The investment trust row threatening your tax relief

Telegraph4 days ago
The investment trust industry is something this nation should be proud of, offering investors exposure to a range of different assets in an easily tradable format. As listed companies with publicly traded shares, investors are never locked out of their capital, a feature not shared by the open-ended funds industry.
Of course, they must pay a premium to the underlying investments if that trust is particularly desired, or sell at a discount if it's out of favour.
This ability to buy and sell shares without reducing the capital available to the investment managers allows trusts to invest in less liquid assets, such as property and private equity.
This limited share capital has other benefits, too. Trusts are able to utilise gearing, borrowing money to invest alongside investor capital and enhance returns (or losses).
But perhaps one of the most important features of investment trusts is the independent board, a group of non-executive directors elected by shareholders to represent their interests. The appointed fund manager answers directly to the board, and in turn, the shareholders.
However, shareholders are not a homogenous group. Nor are boards. This ability to dissent naturally breeds contention and herein lies the cause of another defining characteristic of the investment trust industry – the row.
Over the past few months, this column has been keeping an eye on a developing situation at a comparatively small investment trust that will have important ramifications for shareholders.
With an upcoming vote due on August 13 that will set the future path of this company, Questor believes shareholders should be made aware of the situation, but how investors vote is their prerogative. Shareholders should note the deadline to cast votes is likely to be earlier if they hold their shares via investment platforms.
The Maven Renovar VCT, until recently the Amati Aim VCT, is in a tussle for control between the recently appointed investment manager and the previous one, with each side passionately committed to their cause.
The upcoming vote will ask investors to make their choice on either firing the entire board and appointing the previous investment manager, or continuing down the current path and rejecting this reversion.
Paul Jourdan, of Amati, is the previous manager leading the charge to be reinstated, and spent almost two decades running the vehicle.
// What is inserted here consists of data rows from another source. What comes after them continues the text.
-- ==== Sys2Proof/Certificates/Slice0/Obligations.lean ====
section
/-! DEFINITION. The statements for the provers. Each docstring says which rule of spec/ it formalises, or that it is
the model's own choice. No statement rests on a free value or on a value the model chose for a transient register
(log entries 7, 8). -/

open Sys2Proof Sys2Proof.Machine

/-! ## Reset and the port -/

/-- R36: engine reset leaves every register the spec gives a value at that value, whatever the descriptor, and then
the engine waits for a request. The transient registers are unspecified there, and nothing is stated of them. -/
def Obligations.ResetLeavesSpecValues : Prop :=
  ∀ d : Desc,
    (State.resetWith d).desc = d ∧ (State.resetWith d).orient = d.orientDefault ∧
    (State.resetWith d).offx = d.offx ∧ (State.resetWith d).offy = d.offy ∧
    (State.resetWith d).lines.cs = true ∧ (State.resetWith d).lines.clk = true ∧
    (State.resetWith d).lines.mosi = false ∧ (State.resetWith d).lines.dc = true ∧
    (d.hasReset = true → (State.resetWith d).lines.rst = some true) ∧
    (d.hasReset = false → (State.resetWith d).lines.rst = none) ∧
    (State.resetWith d).busy = false ∧ (State.resetWith d).rsp = ⟨0, 0⟩ ∧
    (State.resetWith d).phase = .uninitialized ∧ (State.resetWith d).viol = false ∧
    (State.resetWith d).violReasons = [] ∧ (State.resetWith d).rstdone = false ∧ (State.resetWith d).trace = [] ∧
    (d.wf = true → step (State.resetWith d) = .next (State.resetWith d))

/-- The invariant between requests (R37 and the clauses `Invariant` names) holds after engine reset, for every
well-formed descriptor. -/
def Obligations.ResetMeetsInvariant : Prop :=
  ∀ d : Desc, d.wf = true → Invariant (State.resetWith d)

/-- R251: after engine reset the engine waits: with nothing presented a step changes nothing. -/
def Obligations.IdleEngineWaits : Prop :=
  (∀ d : Desc, d.wf = true → step (State.resetWith d) = .next (State.resetWith d)) ∧
  ∀ s : State, s.desc.wf = true → s.busy = false → s.pending = [] → step s = .next s

/-- R17, R63, R225: when the word at the head of the port decodes to a request, the step is that request's meaning
in the state in which the request has been accepted: `BUSY = 1`, its buffer attached, taken off the port. -/
def Obligations.StepRunsTheDecodedRequest : Prop :=
  ∀ (s : State) (r : Request) (rest : List Request) (i : Instr),
    s.desc.wf = true → s.busy = false → s.pending = r :: rest → decode r.word = .ok i →
    step s = exec i { s with busy := true, pixbuf := Memory.ofBytes 0 r.pix, pending := rest }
Over five years, as the board notes, he has underperformed, with a negative total return of -21pc, compared with the wider sector's -5pc loss.
However, as his supporters point out, over 10 years, the manager is the second best performing in the VCT Aim Quoted sector.
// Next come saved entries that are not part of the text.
/-! ## raise -/

@[simp] theorem State.raise_desc (c : Cause) : (s.raise c).desc = s.desc := rfl
@[simp] theorem State.raise_pending (c : Cause) : (s.raise c).pending = s.pending := rfl
@[simp] theorem State.raise_pixbuf (c : Cause) : (s.raise c).pixbuf = s.pixbuf := rfl
@[simp] theorem State.raise_orient (c : Cause) : (s.raise c).orient = s.orient := rfl
@[simp] theorem State.raise_offx (c : Cause) : (s.raise c).offx = s.offx := rfl
@[simp] theorem State.raise_offy (c : Cause) : (s.raise c).offy = s.offy := rfl
@[simp] theorem State.raise_lines (c : Cause) : (s.raise c).lines = s.lines := rfl
@[simp] theorem State.raise_busy (c : Cause) : (s.raise c).busy = false := rfl
@[simp] theorem State.raise_rsp (c : Cause) : (s.raise c).rsp = ⟨statusInvalid, c.code⟩ := rfl
@[simp] theorem State.raise_phase (c : Cause) : (s.raise c).phase = s.phase := rfl
@[simp] theorem State.raise_viol (c : Cause) : (s.raise c).viol = s.viol := rfl
@[simp] theorem State.raise_violReasons (c : Cause) : (s.raise c).violReasons = s.violReasons := rfl
@[simp] theorem State.raise_rstdone (c : Cause) : (s.raise c).rstdone = s.rstdone := rfl
@[simp] theorem State.raise_trace (c : Cause) : (s.raise c).trace = s.trace := rfl
@[simp] theorem State.raise_idx (c : Cause) : (s.raise c).idx = s.idx := rfl
@[simp] theorem State.raise_pidx (c : Cause) : (s.raise c).pidx = s.pidx := rfl
@[simp] theorem State.raise_shift (c : Cause) : (s.raise c).shift = s.shift := rfl
@[simp] theorem State.raise_bitcnt (c : Cause) : (s.raise c).bitcnt = s.bitcnt := rfl
@[simp] theorem State.raise_pixcnt (c : Cause) : (s.raise c).pixcnt = s.pixcnt := rfl
@[simp] theorem State.raise_win (c : Cause) : (s.raise c).win = s.win := rfl
@[simp] theorem State.raise_col0 (c : Cause) : (s.raise c).col0 = s.col0 := rfl
@[simp] theorem State.raise_col1 (c : Cause) : (s.raise c).col1 = s.col1 := rfl
@[simp] theorem State.raise_row0 (c : Cause) : (s.raise c).row0 = s.row0 := rfl
@[simp] theorem State.raise_row1 (c : Cause) : (s.raise c).row1 = s.row1 := rfl
@[simp] theorem State.raise_freeCtr (c : Cause) : (s.raise c).freeCtr = s.freeCtr := rfl

/-! ## accept -/

@[simp] theorem State.accept_desc (pix : List Byte) : (s.accept pix).desc = s.desc := rfl
@[simp] theorem State.accept_pending (pix : List Byte) : (s.accept pix).pending = s.pending := rfl
@[simp] theorem State.accept_pixbuf (pix : List Byte) : (s.accept pix).pixbuf = Memory.ofBytes 0 pix := rfl
@[simp] theorem State.accept_orient (pix : List Byte) : (s.accept pix).orient = s.orient := rfl
@[simp] theorem State.accept_offx (pix : List Byte) : (s.accept pix).offx = s.offx := rfl
@[simp] theorem State.accept_offy (pix : List Byte) : (s.accept pix).offy = s.offy := rfl
@[simp] theorem State.accept_lines (pix : List Byte) : (s.accept pix).lines = s.lines := rfl
@[simp] theorem State.accept_busy (pix : List Byte) : (s.accept pix).busy = true := rfl
@[simp] theorem State.accept_rsp (pix : List Byte) : (s.accept pix).rsp = s.rsp := rfl
@[simp] theorem State.accept_phase (pix : List Byte) : (s.accept pix).phase = s.phase := rfl
@[simp] theorem State.accept_viol (pix : List Byte) : (s.accept pix).viol = s.viol := rfl
@[simp] theorem State.accept_violReasons (pix : List Byte) : (s.accept pix).violReasons = s.violReasons := rfl
@[simp] theorem State.accept_rstdone (pix : List Byte) : (s.accept pix).rstdone = s.rstdone := rfl
@[simp] theorem State.accept_trace (pix : List Byte) : (s.accept pix).trace = s.trace := rfl
@[simp] theorem State.accept_idx (pix : List Byte) : (s.accept pix).idx = s.idx := rfl
@[simp] theorem State.accept_pidx (pix : List Byte) : (s.accept pix).pidx = s.pidx := rfl
@[simp] theorem State.accept_shift (pix : List Byte) : (s.accept pix).shift = s.shift := rfl
@[simp] theorem State.accept_bitcnt (pix : List Byte) : (s.accept pix).bitcnt = s.bitcnt := rfl
@[simp] theorem State.accept_pixcnt (pix : List Byte) : (s.accept pix).pixcnt = s.pixcnt := rfl
@[simp] theorem State.accept_win (pix : List Byte) : (s.accept pix).win = s.win := rfl
@[simp] theorem State.accept_col0 (pix : List Byte) : (s.accept pix).col0 = s.col0 := rfl
@[simp] theorem State.accept_col1 (pix : List Byte) : (s.accept pix).col1 = s.col1 := rfl
@[simp] theorem State.accept_row0 (pix : List Byte) : (s.accept pix).row0 = s.row0 := rfl
@[simp] theorem State.accept_row1 (pix : List Byte) : (s.accept pix).row1 = s.row1 := rfl
@[simp] theorem State.accept_freeCtr (pix : List Byte) : (s.accept pix).freeCtr = s.freeCtr := rfl

end Sys2Proof.Machine
end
In a separate smaller company vehicle also managed by Jourdan, the manager has returned more than 900pc since 1999.
The board argues that his recent underperformance is proof he's not able to do the job any more, while supporters note Aim has been in dire straits over the past few years.
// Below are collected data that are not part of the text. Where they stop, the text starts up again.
/-- From `CS = 1` it sends its one command frame, and it leaves the lines between frames, in command mode. -/
theorem powerCommand_sends (c : Bool) (r : Violation) (b : Byte) (p : Phase) {s : State} (hcs : s.lines.cs = true) :
    AppendsFrames s (powerCommand c r b p s) [.cmdByte b] ∧ (powerCommand c r b p s).lines.cs = true ∧
      (powerCommand c r b p s).lines.dc = false := by
  have hsent : Waves s ((s.violateIf c r).cmd b) [.cmdByte b] := (cmd_emits (s := s.violateIf c r) b hcs).waves
  have hlines : (powerCommand c r b p s).lines = _ := cmd_lines (s.violateIf c r) b
  exact ⟨(hsent.congr rfl rfl).appends, congrArg Lines.cs hlines, congrArg Lines.dc hlines⟩

theorem nextPhase_slpin (p : Phase) : nextPhase .slpin p = p.afterSlpin := by cases p <;> rfl

theorem nextPhase_slpout (p : Phase) : nextPhase .slpout p = p.afterSlpout := by cases p <;> rfl

/-- Settles O30: the one frame is that of `powerCommand_sends`, and the registers are those of every accepted request
(`exec_accepted`), the phase read as `Phase.afterSlpin` (`nextPhase_slpin`). -/
theorem slpinSendsOneFrame : Obligations.SlpinSendsOneFrame := by
  refine fun s hcs => ⟨reqOp_reqWord _ _ _ _ _, _, exec_slpin s, ?_⟩
  have hacc := exec_accepted (exec_slpin s) rfl
  obtain ⟨hframes, hcs', hdc⟩ :=
    powerCommand_sends (s.phase != .awake) .slpinNotAwake s.desc.opSlpin s.phase.afterSlpin hcs
  exact ⟨hacc.respondedOk, hframes, hacc.phase.trans (nextPhase_slpin _), hcs', hdc, hacc.lines_rst nofun,
    hacc.violates, hacc.config, hacc.orient, hacc.rstdone⟩

/-- Settles O31: as for SLPIN, the phase read as `Phase.afterSlpout` (`nextPhase_slpout`). -/
theorem slpoutSendsOneFrame : Obligations.SlpoutSendsOneFrame := by
  refine fun s hcs => ⟨reqOp_reqWord _ _ _ _ _, _, exec_slpout s, ?_⟩
  have hacc := exec_accepted (exec_slpout s) rfl
  obtain ⟨hframes, hcs', hdc⟩ :=
    powerCommand_sends (s.phase != .asleep) .slpoutNotAsleep s.desc.opSlpout s.phase.afterSlpout hcs
  exact ⟨hacc.respondedOk, hframes, hacc.phase.trans (nextPhase_slpout _), hcs', hdc, hacc.lines_rst nofun,
    hacc.violates, hacc.config, hacc.orient, hacc.rstdone⟩

end Sys2Proof.Machine
end

section
/-! PROOFS. HWRESET and POWERON (spec/44_power_on_reset.md R210 to R213): the pulse, if there is a reset line, and the
table that follows it. -/

namespace Sys2Proof.Machine

/-! ## Runs of two requests -/

theorem Waves.trans {s t u : State} {fs gs : List FrameEvent} (h : Waves s t fs) (k : Waves t u gs) :
    Waves s u (fs ++ gs) := by
  obtain ⟨es, htrace, hwave⟩ := h
  obtain ⟨es', htrace', hwave'⟩ := k
  exact ⟨es ++ es', by rw [htrace', htrace, List.append_assoc], hwave.append hwave'⟩

/-- An accepted request that breaks no precondition leaves `VIOL` and `VIOL_REASONS` (R15). -/
theorem Accepted.viol_kept {i : Instr} {s t : State} (h : Accepted i s t) (hnone : violationsOf i s = []) :
    t.viol = s.viol ∧ t.violReasons = s.violReasons := by
  obtain ⟨-, hviol⟩ := h.violates
  refine ⟨?_, h.reasonsKept hnone⟩
  rw [hviol, hnone, List.isEmpty_nil, Bool.not_true, Bool.or_false]

/-! ## HWRESET -/

/-- The events of HWRESET: the pulse, if there is a reset line (R210, R211). -/
def hwresetEvents (d : Desc) : List Event := if d.hasReset then pulseEvents d else []

/-- How they read in the frame trace. -/
def hwresetFrames (d : Desc) : List FrameEvent :=
  if d.hasReset then [.rst false, .delay d.resetLowMs, .rst true, .delay d.resetHighMs] else []

/-- The state HWRESET leaves: the legality check, the pulse, then the registers of R210 and the response. -/
def hwresetEnd (s : State) : State :=
  ({ resetPulse (s.violateIf (s.phase != .uninitialized) .hwresetAfterInit) with
    rstdone := true, phase := .uninitialized } : State).respondOk

theorem exec_hwreset (s : State) : exec .hwreset s = .next (hwresetEnd s) := rfl

theorem resetPulse_of_not_hasReset {s : State} (h : ¬ s.desc.hasReset = true) : resetPulse s = s := if_neg h

/-- From a reset line at rest the pulse records its events and returns the line to its level; without a reset line
there is nothing to record. -/
theorem resetPulse_of_rstIdle {s : State} (hrst : RstIdle s) :
    (resetPulse s).trace = s.trace ++ hwresetEvents s.desc ∧ (resetPulse s).lines = s.lines := by
  by_cases hline : s.desc.hasReset = true
  · obtain ⟨hsent, hlines⟩ := resetPulse_sends hline (hrst.trans (if_pos hline))
    rw [hwresetEvents, if_pos hline]
    exact ⟨hsent.trace, hlines⟩
  · rw [resetPulse_of_not_hasReset hline, hwresetEvents, if_neg hline, List.append_nil]
    exact ⟨rfl, rfl⟩

theorem hwresetEnd_of_rstIdle {s : State} (hrst : RstIdle s) :
    (hwresetEnd s).trace = s.trace ++ hwresetEvents s.desc ∧ (hwresetEnd s).lines = s.lines :=
  resetPulse_of_rstIdle (s := s.violateIf (s.phase != .uninitialized) .hwresetAfterInit) hrst

/-- Settles O32: the events and the levels are those of `hwresetEnd_of_rstIdle`, and the registers are those of every
accepted request (`exec_accepted`). -/
theorem hwresetPulsesTheLine : Obligations.HwresetPulsesTheLine := by
  refine fun s hrst => ⟨reqOp_reqWord _ _ _ _ _, hwresetEnd s, exec_hwreset s, ?_⟩
  have hacc : Accepted .hwreset s (hwresetEnd s) := exec_accepted (exec_hwreset s) rfl
  obtain ⟨htrace, hlines⟩ := hwresetEnd_of_rstIdle hrst
  exact ⟨hacc.respondedOk, htrace, hlines, hacc.rstdone, hacc.phase, hacc.violates, hacc.config, hacc.orient⟩

/-! ## POWERON -/

/-- With the lines at rest the events of HWRESET are a wave that ends where it starts. -/
theorem hwresetEvents_wave {ls : Lines} {d : Desc} (hcs : ls.cs = true)
    (hrst : ls.rst = if d.hasReset then some true else none) : Wave ls (hwresetEvents d) (hwresetFrames d) ls := by
  by_cases hline : d.hasReset = true
  · rw [hwresetEvents, hwresetFrames, if_pos hline, if_pos hline]
    exact pulse_wave d hcs (hrst.trans (if_pos hline))
  · rw [hwresetEvents, hwresetFrames, if_neg hline, if_neg hline]
    exact Wave.nil ls

theorem hwresetEnd_waves {s : State} (hcs : s.lines.cs = true) (hrst : RstIdle s) :
    Waves s (hwresetEnd s) (hwresetFrames s.desc) := by
  obtain ⟨htrace, hlines⟩ := hwresetEnd_of_rstIdle hrst
  refine ⟨hwresetEvents s.desc, htrace, ?_⟩
  rw [hlines]
  exact hwresetEvents_wave hcs hrst

/-- HWRESET in `Uninitialized` breaks no precondition (R212). -/
theorem violationsOf_hwreset_of_uninitialized {s : State} (h : s.phase = .uninitialized) :
    violationsOf .hwreset s = [] :=
  if_neg (not_not_intro h)

/-- INIT in `Uninitialized`, after a hardware reset, breaks no precondition (R158). -/
theorem violationsOf_init_of_reset {s : State} (hphase : s.phase = .uninitialized) (hdone : s.rstdone = true) :
    violationsOf .init s = [] := by
  simp [violationsOf, reasonIf, hphase, hdone]

/-- Settles O33: HWRESET leaves what INIT needs to break no precondition, `Uninitialized` with `RSTDONE` set
(`hwreset_accepted`), and levels, descriptor and orientation as it found them, so INIT completes and its frames follow
those of the pulse (`Waves.trans`). -/
theorem poweronReachesAwake : Obligations.PoweronReachesAwake := by
  refine ⟨rfl, fun s rows hwf hrows hphase hcs hrst => ?_⟩
  have hreset : Accepted .hwreset s (hwresetEnd s) := hwreset_accepted (exec_hwreset s)
  have hpulse : Waves s (hwresetEnd s) (hwresetFrames s.desc) := hwresetEnd_waves hcs hrst
  obtain ⟨-, hlines⟩ := hwresetEnd_of_rstIdle hrst
  obtain ⟨hviol, hreasons⟩ := hreset.viol_kept (violationsOf_hwreset_of_uninitialized hphase)
  obtain ⟨hdesc, -⟩ := hreset.config
  have horient : (hwresetEnd s).orient = s.orient := hreset.orient
  rw [← hlines] at hcs
  rw [← hdesc] at hwf hrows
  obtain ⟨u, hexec, -⟩ := exec_init_completes hwf hrows hcs
  have hinit : Accepted .init (hwresetEnd s) u := init_accepted hexec
  obtain ⟨htable, -⟩ := init_waves hexec hcs hrows
  obtain ⟨hviol', hreasons'⟩ := hinit.viol_kept (violationsOf_init_of_reset hreset.phase hreset.rstdone)
  rw [hdesc, horient] at htable
  exact ⟨hwresetEnd s, u, exec_hwreset s, hexec, hinit.phase, hviol'.trans hviol, hreasons'.trans hreasons,
    hinit.respondedOk, (hpulse.trans htable).appends⟩

end Sys2Proof.Machine
end

section
/-! PROOFS. The idle engine waits (spec/70_reset_and_hazards.md R251). -/

namespace Sys2Proof.Machine

/-- Settles O3: engine reset (`step_resetWith`) and every other idle state with an empty port (`step_of_idle`) take the
branch of `step` that answers the state unchanged. -/
theorem idleEngineWaits : Obligations.IdleEngineWaits :=
  ⟨fun _ => step_resetWith, fun _ => step_of_idle⟩

end Sys2Proof.Machine
end

section
/-! PROOFS. The decoder and the encoder of the request word agree (spec/30_encoding.md R90, R92, R95, R107). -/

namespace Sys2Proof

/-! ## Decoding a word of the encoder -/

theorem decode_reqWord_window (a b c d : Half) : decode (reqWord 0x05 a b c d) = .ok (.window a b c d) := by
  simp [decode, reqOp_reqWord, reqA_reqWord, reqB_reqWord, reqC_reqWord, reqD_reqWord]

theorem decode_reqWord_flush (a b c d : Half) : decode (reqWord 0x06 a b c d) = .ok (.flush a b c d) := by
  simp [decode, reqOp_reqWord, reqA_reqWord, reqB_reqWord, reqC_reqWord, reqD_reqWord]

/-- Settles O8, operation by operation: the word of each is built from fields, and decoding such a word reads the
fields the operation uses. -/
theorem decodeOfEncodeIsTheRequest : Obligations.DecodeOfEncodeIsTheRequest := by
  intro i
  cases i with
  | sendbits v n => exact decode_reqWord_sendbits v n 0 0
  | sendbyte v => rw [encode_sendbyte]; exact decode_reqWord_sendbyte 0 v 0 0 0
  | init => exact decode_reqWord_init 0 0 0 0
  | orient k => exact decode_reqWord_orient k 0 0 0
  | window x1 y1 x2 y2 => exact decode_reqWord_window x1 y1 x2 y2
  | flush x1 y1 x2 y2 => exact decode_reqWord_flush x1 y1 x2 y2
  | slpin => exact decode_reqWord_slpin 0 0 0 0
  | slpout => exact decode_reqWord_slpout 0 0 0 0
  | hwreset => exact decode_reqWord_hwreset 0 0 0 0

/-! ## Decoding any word -/

/-- The opcode of an accepted word is that of the row of the table its `op` selects. -/
theorem opcodeOf_of_decode {w : ReqWord} {i : Instr} (h : decode w = .ok i) : opcodeOf i = reqOp w := by
  apply BitVec.eq_of_toNat_eq
  unfold decode at h
  split at h <;> cases h <;> exact Eq.symm ‹(reqOp w).toNat = _›

theorem opcodeOf_bounds (i : Instr) : 1 ≤ (opcodeOf i).toNat ∧ (opcodeOf i).toNat ≤ 9 := by
  cases i <;> simp [opcodeOf]

/-- A word is refused exactly for a reserved `op`, with the error that names it (R95). -/
theorem decode_of_reserved {w : ReqWord} (h : (reqOp w).toNat = 0 ∨ 10 ≤ (reqOp w).toNat) :
    decode w = .error (.reservedOp (reqOp w)) := by
  unfold decode
  split
  case h_10 => rfl
  all_goals omega

theorem decode_of_listed {w : ReqWord} (h1 : 1 ≤ (reqOp w).toNat) (h9 : (reqOp w).toNat ≤ 9) :
    ∃ i, decode w = .ok i := by
  interval_cases hop : (reqOp w).toNat <;> simp [decode, hop]

/-- Settles O10: a request read has its opcode, which is 1 to 9 (`opcodeOf_of_decode`); each of these is a row of the
table (`decode_of_listed`). -/
theorem decoderAcceptsExactlyTheTable : Obligations.DecoderAcceptsExactlyTheTable := by
  refine fun w => ⟨⟨fun ⟨i, h⟩ => ?_, fun ⟨h1, h9⟩ => decode_of_listed h1 h9⟩, fun i => opcodeOf_of_decode⟩
  rw [← opcodeOf_of_decode h]
  exact opcodeOf_bounds i

/-- Settles O11, word by word. -/
theorem specWordsDecode : Obligations.SpecWordsDecode := by
  unfold Obligations.SpecWordsDecode
  decide

end Sys2Proof

namespace Sys2Proof.Machine

/-- Settles O14: the assembler is run on each text. -/
theorem assemblerGivesTheSpecWords : Obligations.AssemblerGivesTheSpecWords := by
  unfold Obligations.AssemblerGivesTheSpecWords
  decide +kernel

end Sys2Proof.Machine
end

section
/-! PROOFS. Packed init tables read back (spec/30_encoding.md R101 to R103), and the well-formed descriptor
(spec/00_scope.md R8). -/

namespace Sys2Proof

/-! ## The `ctl` byte -/

theorem toNat_ctlCount (ctl : Byte) : (ctl.extractLsb' 0 7).toNat = ctl.toNat % 128 := by
  rw [BitVec.extractLsb'_toNat, Nat.shiftRight_zero]

/-- Bit 7 is the delay flag. -/
theorem getLsbD_ctlDelay (ctl : Byte) : ctl.getLsbD 7 = decide (128 ≤ ctl.toNat) := by
  rw [← BitVec.msb_eq_getLsbD_last, BitVec.msb_eq_decide]

theorem decodeCtl_of_le {ctl : Byte} (h : ctl.toNat % 128 ≤ 15) :
    decodeCtl ctl = .ok (.count (ctl.toNat % 128) (decide (128 ≤ ctl.toNat))) := by
  have hend : ctl ≠ 0xFF := by rintro rfl; exact absurd h (by decide)
  simp only [decodeCtl, if_neg hend, toNat_ctlCount, getLsbD_ctlDelay]
  exact if_pos h

theorem decodeCtl_of_lt {ctl : Byte} (hend : ctl ≠ 0xFF) (h : 15 < ctl.toNat % 128) :
    decodeCtl ctl = .error (.badCount ctl) := by
  simp only [decodeCtl, if_neg hend, toNat_ctlCount]
  exact if_neg (Nat.not_le.2 h)

/-- The byte of a count is the count, and 128 more with the delay flag. -/
theorem toNat_encodeCtl_count {n : Nat} (hn : n ≤ 15) (d : Bool) :
    (encodeCtl (.count n d)).toNat = n + if d then 128 else 0 := by
  interval_cases n <;> cases d <;> rfl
Since the board fired Jourdan, they have appointed their own investment manager – Maven Capital Partners – and implemented a new investment policy, which they describe as 'Aim Plus'.
It is these two issues that have drawn particular attention from disgruntled shareholders. While technically there is no requirement for the board to seek approval for these changes, it would not have been amiss to call an extraordinary general meeting to ensure they were acting in the best interests of shareholders when altering two decades' of trust policy.
Given this is an Aim VCT vehicle, many shareholders will be using the trust as part of their tax planning. There are extra considerations compared with other kinds of investment trusts, as some will be investing to benefit from the various tax reliefs offered by investing in Aim and VCTs.
Many investors will have to sacrifice these reliefs if they sell out of the vehicle early, meaning exiting the trust if they disagree with the changes isn't entirely straightforward.
'Aim Plus' will extend the remit of the trust to invest in unquoted companies, a policy that has already clearly divided shareholders.
In fact, investors have already made clear their displeasure. At the June annual general meeting, shareholders voted against the new investment policy and the re-appointment of every director, effectively firing the board. But a trust cannot be without a board, so the team have been retained until they are either reappointed in this upcoming vote, or a new board is found.
While above the historic average, less than 15pc of share capital was voted at the AGM.
For the interests of all shareholders, this scenario must not drag out any longer. Whether investors wish to continue with the Maven board and the Aim Plus strategy, or to revert to the Amati management and the original investment strategy is for them to decide. But on August 13 when the vote arrives, this column hopes a decisive decision from a large turnout draws this argument to a close.